=== Exercise inputs ===
* * * * * * *

-- ==== Sys2Proof/Machine/Mem.lean ====
section
/-!
DEFINITION. Memory: cells, the line copies of 08 R202 and 18 R416, translation (18 R408 to R413), scratchpads
(08 R191 to R203), and the loads, stores and atomics of one lane with their checks in the order of 08 R207.
-/

namespace Sys2Proof.Machine

open Sys2Proof

/-! Cells: addresses strictly rising. -/

/-- The byte at an address; an unlisted address reads 0 (log 2). -/
def cellAt : List Host.Cell → Nat → Byte
  | [], _ => 0
  | (c, x) :: r, a => if a = c then x else if a < c then 0 else cellAt r a

/-- Writes a byte and keeps the canonical form: a zero is not listed. -/
def cellPut : List Host.Cell → Nat → Byte → List Host.Cell
  | [], a, b => if b = 0 then [] else [(a, b)]
  | (c, x) :: r, a, b =>
    if a < c then (if b = 0 then (c, x) :: r else (a, b) :: (c, x) :: r)
    else if a = c then (if b = 0 then r else (a, b) :: r)
    else (c, x) :: cellPut r a b

/-- The canonical form: strictly rising, no zero listed. -/
def cellsWf : List Host.Cell → Bool
  | [] => true
  | [(_, x)] => x != 0
  | (c, x) :: (d, y) :: r => decide (c < d) && x != 0 && cellsWf ((d, y) :: r)

/-- The stale byte a copy keeps at an address. -/
def oldAt : List Host.Cell → Nat → Option Byte
  | [], _ => none
  | (c, x) :: r, a => if a = c then some x else oldAt r a

/-- Keeps a stale byte unless one is kept already. -/
def oldKeep (l : List Host.Cell) (a : Nat) (b : Byte) : List Host.Cell :=
  match oldAt l a with
  | some _ => l
  | none => (a, b) :: l

/-- A number as little-endian bytes (00 R3), and back. -/
def toBytes (n : Nat) : Nat → List Byte
  | v => (bytesOf n v).map (BitVec.ofNat 8)

def fromBytes (l : List Byte) : Nat := ofBytes (l.map BitVec.toNat)

def cellsRead (l : List Host.Cell) (a n : Nat) : List Byte := (List.range n).map (fun i => cellAt l (a + i))

def cellsWrite (l : List Host.Cell) (a : Nat) (bs : List Byte) : List Host.Cell :=
  (bs.zipIdx a).foldl (fun acc x => cellPut acc x.2 x.1) l

/-! Lines of physical memory. -/

def MemSys.byteAt (m : MemSys) (pa : Nat) : Byte := cellAt m.hbm pa

def Copy.byteAt (c : Copy) (m : MemSys) (pa : Nat) : Byte := (oldAt c.old pa).getD (m.byteAt pa)

def Copy.read (c : Copy) (m : MemSys) (pa n : Nat) : Nat :=
  fromBytes ((List.range n).map (fun i => c.byteAt m (pa + i)))

def MemSys.read (m : MemSys) (pa n : Nat) : Nat := fromBytes (cellsRead m.hbm pa n)

def MemSys.home (m : MemSys) (pline : Nat) : Home :=
  (m.homes.find? (fun h => h.pline == pline)).getD ⟨pline, 0, 0, false, []⟩

def MemSys.setHome (m : MemSys) (h : Home) : MemSys :=
  { m with homes := h :: m.homes.filter (fun x => x.pline != h.pline) }

/-- The granules of a line that goes to HBM are encrypted under the current version (18 R420). -/
def MemSys.toHbm (m : MemSys) (pline : Nat) : MemSys :=
  { m.setHome { m.home pline with dirty := false } with
    fresh := [2 * pline, 2 * pline + 1] ++ m.fresh.filter (fun g => g / 2 != pline) }

/-- What the home of a line holds: behind the latest value while an owner has not written back. -/
def MemSys.homeByte (m : MemSys) (pa : Nat) : Byte :=
  (oldAt (m.home (pa / 128)).old pa).getD (m.byteAt pa)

* * * * * * *

After identifying the lines above that contain "rising", copy each one.

/-! Cells: addresses strictly rising. -/
/-- The canonical form: strictly rising, no zero listed. -/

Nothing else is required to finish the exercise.